Within the table configuration, an attribute property can be set on particular columns within the table. There are three levels of attributes that can be set:
- attrMem - The memory level attribute applies when data is in memory which is used for any real-time tiers (RDB) in your database configuration.
- attrOrd - The ordinal level attribute is used for data that is stored intermittently throughout the day. This applies to the IDB tier of a database.
- attrDisk - The disk attribute applies to all disk tiers including the HDB and subsequent tiers such as object storage.
Data Column Actions
You can open the column actions menu by either clicking on Data Column Actions or right-clicking on a column.
This provides you with the following options for updating the data columns in your schema:
- Add Data Column Above or Add Data Column Below to add new columns.
- Move to Top or Move to Bottom - to move columns.
- Clone Data Column(s) - to clone data column(s) and their properties.

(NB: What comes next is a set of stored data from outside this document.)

theorem Mem.wf_put {m : Mem} : ∀ {lo a : Nat} {b : Byte}, Mem.wfFrom lo m = true → lo ≤ a →
    Mem.wfFrom lo (m.put a b) = true := by
  induction m with
  | nil =>
    intro lo a b _ ha
    rw [Mem.put]
    split
    · rfl
    · rename_i hb; rw [Mem.wfFrom_cons]; exact ⟨ha, hb, rfl⟩
  | cons c m ih =>
    intro lo a b h ha
    obtain ⟨k, v⟩ := c
    have h' := Mem.wfFrom_cons.1 h
    rw [Mem.put]
    split
    · rw [Mem.wfFrom_cons]; exact ⟨h'.1, h'.2.1, ih h'.2.2 (by omega)⟩
    · split
      · split
        · exact Mem.wfFrom_mono h'.2.2 (by omega)
        · rename_i hk hb; subst hk; rw [Mem.wfFrom_cons]; exact ⟨ha, hb, h'.2.2⟩
      · split
        · exact h
        · rename_i hb; rw [Mem.wfFrom_cons, Mem.wfFrom_cons]; exact ⟨ha, hb, by omega, h'.2.1, h'.2.2⟩

/-! ### Reads -/

theorem Mem.get_of_lt {m : Mem} : ∀ {lo c : Nat}, Mem.wfFrom lo m = true → c < lo → m.get c = 0 := by
  induction m with
  | nil => intro lo c _ _; rfl
  | cons d m ih =>
    intro lo c h hc
    obtain ⟨k, v⟩ := d
    have h' := Mem.wfFrom_cons.1 h
    rw [Mem.get, if_neg (by omega)]
    exact ih h'.2.2 (by omega)

theorem Mem.get_of_ge {m : Mem} {hi c : Nat} (h : ∀ d ∈ m, d.1 < hi) (hc : hi ≤ c) : m.get c = 0 := by
  induction m with
  | nil => rfl
  | cons d m ih =>
    obtain ⟨k, v⟩ := d
    have := h (k, v) (List.mem_cons_self ..)
    rw [Mem.get, if_neg (by simp only at this; omega)]
    exact ih fun d hd => h d (List.mem_cons_of_mem _ hd)

theorem Mem.get_append {m r : Mem} {mid : Nat} (hm : ∀ d ∈ m, d.1 < mid) (hr : Mem.wfFrom mid r = true) (c : Nat) :
    Mem.get (m ++ r) c = if c < mid then m.get c else r.get c := by
  induction m with
  | nil =>
    split
    · rename_i hc; exact Mem.get_of_lt hr hc
    · rfl
  | cons d m ih =>
    obtain ⟨k, v⟩ := d
    have hk := hm (k, v) (List.mem_cons_self ..)
    have := ih fun d hd => hm d (List.mem_cons_of_mem _ hd)
    rw [List.cons_append, Mem.get]
    by_cases hc : c = k
    · subst hc; rw [if_pos rfl, if_pos hk, Mem.get, if_pos rfl]
    · rw [if_neg hc, this]
      congr 1
      rw [Mem.get, if_neg hc]

theorem Mem.get_cut_low {a : Nat} {m : Mem} : ∀ {lo : Nat}, Mem.wfFrom lo m = true → ∀ c,
    (Mem.cut m a).1.get c = if c < a then m.get c else 0 := by
  induction m with
  | nil => intro lo _ c; simp [Mem.cut, Mem.get]
  | cons d m ih =>
    intro lo h c
    obtain ⟨k, v⟩ := d
    have h' := Mem.wfFrom_cons.1 h
    by_cases hk : k < a
    · rw [Mem.cut_cons_lt hk, Mem.get, ih h'.2.2 c, Mem.get]
      by_cases hc : c = k
      · subst hc; simp [hk]
      · simp [hc]
    · rw [Mem.cut_cons_ge hk]
      split
      · rename_i hc; rw [Mem.get_of_lt (Mem.wfFrom_cons.2 ⟨Nat.le_refl k, h'.2⟩) (by omega)]; rfl
      · rfl

theorem Mem.get_cut_high {a : Nat} {m : Mem} : ∀ {lo : Nat}, Mem.wfFrom lo m = true → ∀ c,
    (Mem.cut m a).2.get c = if a ≤ c then m.get c else 0 := by
  induction m with
  | nil => intro lo _ c; simp [Mem.cut, Mem.get]
  | cons d m ih =>
    intro lo h c
    obtain ⟨k, v⟩ := d
    have h' := Mem.wfFrom_cons.1 h
    by_cases hk : k < a
    · rw [Mem.cut_cons_lt hk, ih h'.2.2 c, Mem.get]
      by_cases hc : c = k
      · subst hc; simp [Nat.not_le.2 hk]
      · simp [hc]
    · rw [Mem.cut_cons_ge hk]
      split
      · rfl
      · rw [Mem.get_of_lt (Mem.wfFrom_cons.2 ⟨Nat.le_refl k, h'.2⟩) (by omega)]

theorem Mem.get_slice {m : Mem} (h : m.wf = true) (lo hi c : Nat) :
    (m.slice lo hi).get c = if lo ≤ c ∧ c < hi then m.get c else 0 := by
  unfold Mem.slice
  rw [Mem.get_cut_low (Mem.wfFrom_cut_high h), Mem.get_cut_high h]
  by_cases h1 : c < hi <;> by_cases h2 : lo ≤ c <;> simp [h1, h2]

/-- A byte of a memory with a range replaced. -/
theorem Mem.get_replace {m r : Mem} {lo hi : Nat} (h : m.wf = true) (hr : Mem.wfFrom lo r = true) (hh : ∀ c ∈ r, c.1 < hi)
    (hl : lo ≤ hi) (c : Nat) : (m.replace lo hi r).get c = if lo ≤ c ∧ c < hi then r.get c else m.get c := by
  unfold Mem.replace
  have h1 : ∀ d ∈ (Mem.cut m lo).1 ++ r, d.1 < hi := by
    intro d hd
    rcases List.mem_append.1 hd with hd | hd
    · exact Nat.lt_of_lt_of_le (Mem.cut_low_lt d hd) hl
    · exact hh d hd
  rw [Mem.get_append h1 (Mem.wfFrom_mono (Mem.wfFrom_cut_high h) (by omega)), Mem.get_append Mem.cut_low_lt hr,
    Mem.get_cut_low h, Mem.get_cut_high h]
  by_cases h1 : c < hi <;> by_cases h2 : c < lo
  · rw [if_pos h1, if_pos h2, if_pos h2, if_neg (by omega)]
  · rw [if_pos h1, if_neg h2, if_pos (by omega)]
  · omega
  · rw [if_neg h1, if_pos (by omega), if_neg (by omega)]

- Remove Columns - to delete data column(s).
Modifying a schema
You can modify a schema, changing table properties, data column properties or adding/removing columns.
Before you attempt to modify a schema the schema must not be in use. Therefore if you have a deployed schema it must be torn down before modifying the schema.
The database is unavailable, for either write down or query, for the duration of the schema conversion
Backup before converting a database
We recommend that you always backup your database before applying schema changes. See backup for details.
Stop Publishing
The Storage Manager no longer accepts any new data while a schema conversion is taking place. When performing a schema upgrade on a large database, this process can take some time to finish. This is especially true when an object storage tier is used. During a schema conversion, it is recommended that all data publishers are stopped until the schema conversion is complete. This avoids accumulating back pressure on any streams in the system. Once the schema conversion is complete, Storage Manager processes any messages that were buffered in the stream while the conversion was taking place.
After you have made any required updates to the schema, and you Save and Deploy the updated database a schema conversion progress indicator may be displayed.
Schema Conversion Progress Indicator
When you modify a schema and deploy the database, if the changes take longer than 10 seconds to implement, a Schema Conversion Progress Indicator is displayed. This is a useful tool for monitoring the progress of schema conversions, especially for large data sets which require a significant amount of time.
- The indicator is visible above the settings on the Database screen and displays a notification bar stating Applying schema change.
- A status bar increments showing the number of updates completed.
The status of the conversion is also visible when you hover over the database name on the left-hand side, showing the status of components being deployed.
You can also access information on the conversion by examining logs through Diagnostics. The following screenshot shows an example of schema conversion logs. Filtering the search using Running Step or Processing Partition gives the best results.
Schema modifications
Schema modifications are supported for YAML based deployments; export the database and deploy it using the kdb Insights CLI. Then modify the schema.